The funding source of your choice will then transfer this money to the spare change app. From there, you will be invested in a customized, diversified portfolio that aligns with your financial goals and risk tolerance.
Acorns is perhaps the most well-known micro-investing app out there. Here are some key features:
- Diversified portfolios based on modern portfolio theory (read: maximizing risk-adjusted portfolio returns)
- Portfolios include large and small companies, international stock, real estate, corporate bonds, and government bonds
- Choose a portfolio based on your risk profile and investment goals
- Full automation (automatic contributions, portfolio rebalancing, etc.)
- No account minimums or trade fees – just $1 per month for the Lite Account; $3/month if you want to use the IRA feature
- Fund expenses are generally minimal
- Free for college students
Stash is a little less well known than Acorns, and it offers less guidance, but it has some unique features:
- Ability to choose investments, including individual stocks
- Does not offer complete portfolios to choose from but rather just provides individual investment options (stocks, bonds, etc.)
- Fractional share investing, allowing you to buy small slices of big-name companies
- No automation
- Just $1/month for the Beginner plan; $3 per month for the IRA feature
- Some fund offerings are on the expensive side (higher expense ratios)
Between the two, we prefer Acorns. It is easier to automate because it chooses funds for you based on your preferences. And if you’re investing in a micro-investing app in the first place, this is the way to go, as it requires little to no effort on your part. However, if you want to learn more, check out this comprehensive comparison of Stash vs. Acorns.
However, both of these apps can successfully help you save more – and that’s a win.
What We Don’t Like About Micro-Investing Apps
We just told you these apps cost as little as $1 per month. And now we’re going to tell you why this is expensive.
Let’s say you invest $100 in your account. The annual fee for the micro-investing app is $12. That means the management fee is 12% of your invested amount. Once your account is up to say $1,000, this drops down to 1.2%, which while still expensive, is not the end of the world. Until you reach a sizeable balance in your account, the account fee is steep relative to your investment amount.
But here’s the thing, costs are a secondary factor relative to the real goal of these apps. Micro-investing apps are designed to force you to save and invest in your future.
So, if Acorns invests say $5 a week that you would not have invested otherwise, that is a win. By helping you invest as much as you can, these apps earn their keep in our book.
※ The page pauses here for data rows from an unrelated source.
-- ==== Sys2Proof/Machine/Faults.lean ====
section
/-! DEFINITION. Fault entries and their ring (R257, R258). -/

namespace Sys2Proof.Machine

/-- Whether the ring takes another entry: a base is set and fewer than 4,096 written entries have not been resumed. -/
def ringOpen (s : State) : Bool :=
  s.mgmt.faultRing != 0 && decide ((s.faults.countP fun e => e.written) < 4096)

/-- Writes one entry to the ring. One whose ring page cannot be written is counted and stands as written (DESIGN CHOICE, log entry 87). -/
def writeFault (e : FaultEntry) (s : State) : State :=
  let d := leBytes 8 e.va ++ leBytes 2 e.dom ++ leBytes 1 e.kind ++ leBytes 1 0 ++ leBytes 4 e.tag ++ leBytes 16 0
  let (s, _) := deviceWrite 0 true (s.mgmt.faultRing * 4096 + 32 * (s.mgmt.faultHead % 4096)) d s
  { s with mgmt := { s.mgmt with faultHead := s.mgmt.faultHead + 1 },
           faults := s.faults.map fun x => if x.tag = e.tag then { x with written := true } else x }

/-- A fault of who: its entry is written at once, or held back behind the ring's room and earlier entries. -/
def newFault (dom va kind level : Nat) (who : FaultFor) (rcd : Option TrapRec) (s : State) : State :=
  let e : FaultEntry :=
    { tag := s.mgmt.nextTag, va := va, dom := dom, kind := kind, level := level, who := who, rcd := rcd, written := false }
  let waits := s.faults.any fun x => !x.written
  let s := { s with faults := s.faults ++ [e], mgmt := { s.mgmt with nextTag := (s.mgmt.nextTag + 1) % 2 ^ 32 } }
  if waits || !ringOpen s then s else writeFault e s

end Sys2Proof.Machine
end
How to Invest with Little Money: A Summary
Micro-investing isn’t for everybody. If you are highly disciplined and can force yourself to invest on your own, you probably don’t need a micro-investing app. Think of micro-investing apps as a hybrid between a fully-featured robo-advisor (which provides extensive guidance on portfolio selection) and an automatic savings tool. It isn’t the best investment platform, but it is there to help you get started.
If you’re in the camp that feels they cannot afford to invest or are looking for some additional discipline, check out Acorns, our favorite micro-investing app. Remember, everyone can afford to invest, even if it’s a few dollars a week, and the more you invest, the less stressful your financial future!